Caring about food, where it comes from, how it’s produced and what’s in it is proving to be as superficial as any other trend.
The agricultural industry — and this includes farmers — has responded to what it assumed was a genuine interest in knowing more about what it’s up to by responding to questions that seemed scientific with scientific answers.
Caring about food was supposed to be simple. It was supposed to be about appreciating the hard work and toil overall-wearing farmers put into growing fruits and vegetables. Instead, the consumer, having not taken interest in the comings and goings of the ag industry for quite some time, is now face to face with an industry that is far from simple. Agriculture has adopted complex chemistries, complex technologies, complex business practices and it trades on a comprehensive understanding of global markets and trends.
Coverage of agricultural issues needs to keep up. Many media outlets need to do better, if they want to be the gatekeepers for the distribution of food and food production-related information.
- China’s canola embargo once again turns Canadian farmers into political footballs
- Superfruits of their labours: Farmers grow market for new berry in absence of government support
- The new Canada Food Guide won’t kill farming and it’s not pitting farmers against each other either
Last week’s episode of CBC’s The Weekly with Wendy Mesley tackled glyphosate, the active ingredient in popular herbicide Roundup.

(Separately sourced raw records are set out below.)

-- ==== Sys2Proof/Tests/Slice0.lean ====
section
/-! SUPPORT. Tests: ill-formed terms, the words and headers the spec writes out (95_test_vectors.md), single steps from its
vectors, and for each statement that has hypotheses a state that meets them together. -/

namespace Sys2Proof.Tests

open Sys2Proof Sys2Proof.Machine

/-! ## Small states -/

/-- A peer that raises nothing. -/
def silent : PeerSignals :=
  { txReady := false, txErr := false, rxValid := false, rxEof := false, rxErr := false, rxData := 0 }

/-- A peer that accepts the byte offered to it. -/
def accepts : PeerSignals := { silent with txReady := true }

/-- A peer that fails the byte offered to it. -/
def fails : PeerSignals := { silent with txErr := true }

/-- A peer that answers `v`. -/
def gives (v : Byte) : PeerSignals := { silent with rxValid := true, rxData := v }

/-- A peer at its end of stream. -/
def atEnd : PeerSignals := { silent with rxEof := true }

/-- The state after reset with the command word `w` on the port. -/
def offering (w : BitVec 32) : State := { State.reset with cmdPort := cmdPortOfWord w }

/-- The state after reset in which the host takes the action `a`. -/
def acting (a : HostAction) : State := { State.reset with host := [a], turns := [.host] }

/-- A command of `n` bytes to PHY 3, register 3 in the state `f` of chunk `k`, over PBUF `01 02 03 04`, with the peer's next
signals. -/
def running (f : Fsm) (op : Op) (n k : Nat) (p : List PeerSignals) : State :=
  { State.reset with
    fsm := f, opR := op, hdrR := 0x518E, lenR := n, kR := k, peer := p
    pbuf := [(0, 1), (1, 2), (2, 3), (3, 4)] }

/-- The outcome is a next state of which `f` holds. -/
def nextIs (f : State → Bool) : Host.Outcome State Fault Refusal → Bool
  | .next s => f s
  | .fault _ => false
  | .refused _ => false

/-- The outcome is the refusal `r`. -/
def refusedAs (r : Refusal) : Host.Outcome State Fault Refusal → Bool
  | .refused q => q == r
  | .next _ => false
  | .fault _ => false

/-! ## Well-formedness -/

theorem test_write_too_long_is_ill_formed : (Instr.write 3 3 32768).wellFormed = false := by decide
theorem test_read_too_long_is_ill_formed : (Instr.read 3 3 32768).wellFormed = false := by decide
theorem test_longest_is_well_formed : (Instr.write 3 3 32767).wellFormed = true := by decide

/-! ## Words written out from the spec (sections 2, 3, 4 and 6 of 95_test_vectors.md; R85) -/

theorem test_decode_encodeS : decode (.encw 0b0_00000010_00000101#17) = .encodeS 5 2 := by decide
theorem test_decode_encodeS_wide : decode (.encw 0b0_10100010_11100101#17) = .encodeS 0xE5 0xA2 := by decide
theorem test_decode_encodeR : decode (.encw 0b1_11111111_11111111#17) = .encodeR 0xFF 0xFF := by decide
theorem test_decode_write : decode (.cmdw 0b0_000000000000010_00000011_00000011#32) = .write 3 3 2 := by decide
theorem test_decode_write_w6 : decode (.cmdw 0x00044121#32) = .write 0x21 0x41 4 := by decide
theorem test_decode_read : decode (.cmdw 0b1_000000000000100_00000011_00000011#32) = .read 3 3 4 := by decide
theorem test_decode_read_r9 : decode (.cmdw 0x80041F12#32) = .read 0x12 0x1F 4 := by decide
theorem test_encode_write_w13 : encode (.write 0 0 16) = .cmdw 0x00100000#32 := by decide
theorem test_encode_encodeS : encode (.encodeS 0xE5 0xA2) = .encw 0x0A2E5#17 := by decide
theorem test_table_words :
    decodeTableWord 24 0x1FFFF = some (.encodeR 0xFF 0xFF) ∧ decodeTableWord 17 0 = some (.encodeS 0 0) ∧
    decodeTableWord 32 0x80000001 = some (.read 1 0 0) ∧ decodeTableWord 24 0x20000 = none := by decide
theorem test_reject_byte_count : decodeBytes .command [0, 0, 0] = .error .wrongByteCount := rfl
theorem test_reject_bits_above_encw : decodeBytes .encoder [0, 0, 2] = .error .bitsAboveEncw := rfl

/-! ## Headers (E5, E6, E8, E11, E19, E24) -/

theorem test_header_send :
    encodeHeader .send 3#8 3#8 = 0x518E#16 ∧ encodeHeader .send 37#8 0#8 = 0x5282#16 ∧
    encodeHeader .send 21#8 10#8 = 0x5AAA#16 ∧ encodeHeader .send 17#8 0#8 = 0x5882#16 := by decide
theorem test_header_receive :
    encodeHeader .receive 3#8 3#8 = 0x618C#16 ∧ encodeHeader .receive 16#8 1#8 = 0x6804#16 := by decide

/-! ## Memory -/

theorem test_reset_memory_wf : State.reset.pbuf.wf := by decide
theorem test_write_keeps_order : Memory.write [(1, 5), (3, 6)] 2 7 = [(1, 5), (2, 7), (3, 6)] := by decide

/-! ## Single steps -/

/-- H6: the encoder answers `0x618C` while a command waits, and the command's header stays. -/
theorem test_encodeR_while_busy :
    nextIs (fun t => t.hostLog == [.encHdr 0x618C] && t.hdrR == 0x518E && t.fsm == .txd0)
      (exec (.encodeR 3 3) (running .txd0 .write 2 0 [])) = true := by decide
/-- P2: `ENCODE.S 5, 2` gives `0x528A`, bytes `52 8A`. -/
theorem test_encodeS :
    nextIs (fun t => t.encHdr == 0x528A && t.encByte0 == 0x52 && t.encByte1 == 0x8A)
      (exec (.encodeS 5 2) State.reset) = true := by decide
/-- W1, its first step. -/
theorem test_write_starts :
    nextIs (fun t => t.fsm == .txh0 && t.hdrR == 0x518E && t.lenR == 2 && t.kR == 0 && t.opR == .write &&
      t.cmdPort.valid == false) (step (offering 0x00020303)) = true := by decide
/-- W4: an odd length, `STATW = 0x00010002`. -/
theorem test_write_odd :
    nextIs (fun t => t.statw == 0x00010002 && t.trace == []) (step (offering 0x00030001)) = true := by decide
/-- W15: too long and odd is refused. -/
theorem test_write_too_long_refused : refusedAs .lenAboveMax (step (offering 0x00110303)) = true := by decide
/-- R1, its first step: the `Send` header, also for a READ. -/
theorem test_read_starts :
    nextIs (fun t => t.opR == .read && t.hdrR == 0x518E && t.statw == 0x00000004) (step (offering 0x80040303)) = true := by
  decide
/-- R6: a READ of length 0. -/
theorem test_read_empty : nextIs (fun t => t.statw == 0x00000001) (step (offering 0x80000001)) = true := by decide
/-- W1, its last step. -/
theorem test_write_ends :
    nextIs (fun t => t.statw == 0x00000001 && t.trace == [.tx 2]) (step (running .txd1 .write 2 0 [accepts])) = true := by
  decide
/-- W10: the last byte fails in chunk 3. -/
theorem test_write_fails :
    nextIs (fun t => t.statw == 0x00030003 && t.trace == []) (step (running .txd1 .write 8 3 [fails])) = true := by decide
/-- R12: the second byte is stored and the command ends. -/
theorem test_read_ends :
    nextIs (fun t => t.statw == 0x00000001 && t.pbuf == [(0, 1), (1, 0xCD), (2, 3), (3, 4)])
      (step (running .rxd1 .read 2 0 [gives 0xCD])) = true := by decide
/-- R3: the end of the stream in slice 1. -/
theorem test_read_short :
    nextIs (fun t => t.statw == 0x00010003 && t.trace == [.rx .eof]) (step (running .rxd0 .read 6 1 [atEnd])) = true := by
  decide
/-- H1, H2, H10, H11. -/
theorem test_refusals :
    refusedAs .pbufBusy (step { running .txh0 .write 2 0 [] with host := [.pbw 0 0xFF], turns := [.host] }) = true ∧
    refusedAs .pbufRange (step (acting (.pbw 16 0))) = true ∧
    refusedAs .txBothSignals (step (running .txh0 .write 2 0 [{ accepts with txErr := true }])) = true ∧
    refusedAs .rxMultiSignal (step (running .rxd0 .read 2 0 [{ atEnd with rxValid := true }])) = true := by decide
/-- A length register wider than CMDW's `LEN`: a command of 40000 bytes, offered on the port's fields (R75). -/
theorem test_long_command :
    nextIs (fun t => t.lenR == 40000 && t.fsm == .txh0)
      (step { State.reset with
        params := { maxLen := 65534, lenW := 16 }
        cmdPort := { valid := true, rd := false, phy := 3, reg := 3, len := 40000 } }) = true := by decide
/-- R85: `WRITE 5, 2, 4` of P2 as the host's actions. -/
theorem test_port_actions : portActions (.write 5 2 4) = [issueWord 0x00040205#32, .hold] := by decide
/-- `WAIT` goes by `busy` alone (R85). -/
theorem test_wait :
    nextIs (fun t => t.host == []) (step { offering 7 with host := [.wait], turns := [.host] }) = true ∧
    nextIs (fun t => t.host == [.wait]) (step { running .txh0 .write 2 0 [] with host := [.wait], turns := [.host] }) = true :=
  by decide
/-- H8: reset beats `tx_err`. -/
theorem test_reset_wins :
    nextIs (fun t => t.statw == 0 && t.fsm == .idle)
      (step { running .txd1 .write 2 0 [fails] with turns := [.seqReset] }) = true := by decide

The episode was an oversimplified treatment of a complex topic, and aired days before a U.S. federal jury ruled against the herbicide’s maker, Monsanto, saying Roundup was a factor in California resident Edwin Hardeman’s cancer.
The segment opened with an archived cigarette commercial assuring people that smoking poses no risk to your health.
“Remember when we learned that big tobacco had been hiding the science that linked cigarettes to cancer,” narrated Mesley as the commercial ended. It was the tie-in that would set the tone for the remainder of the story, which was anchored on the release of the Monsanto Papers, a collection of information related to the growing number of lawsuits against the namesake company.
The next few minutes struck me as fear mongering at its most effective: open-ended questions, zealous naysayers and claims that were hard to verify or disprove.
“They’re (Health Canada) continuing to bury their head in the sand and actually look at the science,” U.S. Attorney R. Brent Wisner told Mesley. Wisner is the co-lead counsel for the Roundup JCCP, which consists of more than 150 California-based lawsuits connecting the Monsanto product to non-Hodgkin lymphoma.
“The fact that Health Canada has turned a blind eye is really a disservice to Canadians. They’re wrong on the science. And when they’re wrong on the science, people get cancer and people die,” said Wisner, who implied that perhaps Monsanto had cast a spell on regulators.
The segment also cited findings that Monsanto was bedfellows with the research body that claims glyphosate is safe. A close inspection of the Monsanto Papers also revealed interactions where it appears as though the company attempted to edit research results. The public is led to believe those edits were tantamount to tampering, but that is not necessarily the case.
Not one farmer was interviewed, and Health Canada’s position was only mentioned a couple of times. The overall effect left viewers with only one conclusion to draw — one that runs contrary to Health Canada’s own findings.
“Our scientists left no stone unturned in conducting this review,” reads Health Canada’s official position on glyphosate, published in January. “They had access to all relevant data and information from federal and provincial governments, international regulatory agencies, published scientific reports and multiple pesticide manufacturers. This includes the reviews referred to in the Monsanto Papers. Health Canada also had access to numerous individual studies and raw scientific data during its assessment of glyphosate, including additional cancer and genotoxicity studies. To help ensure an unbiased assessment of the information, Health Canada selected a group of 20 of its own scientists who were not involved in the 2017 re-evaluation to evaluate the notices of objection.”
“No pesticide regulatory authority in the world currently considers glyphosate to be a cancer risk to humans at the levels at which humans are currently exposed. We continue to monitor for new information related to glyphosate, including regulatory actions from other governments, and will take appropriate action if risks of concern to human health or the environment are identified.”
As a farmer, and as a journalist who has worked in mainstream media, it is continually disappointing to see agricultural topics treated this way. Agriculture has some strong lobbies behind it, but they often don’t hold a candle to the ones rallying in opposition.
I’m not an apologist for glyphosate, but I use it. The effective herbicide has allowed my farm to reduce its reliance on chemicals, overall.
If the consumer cares, then pay attention to the details. And if the media wants to investigate large ag companies — which they should — they should give both sides a full airing. The public deserves that.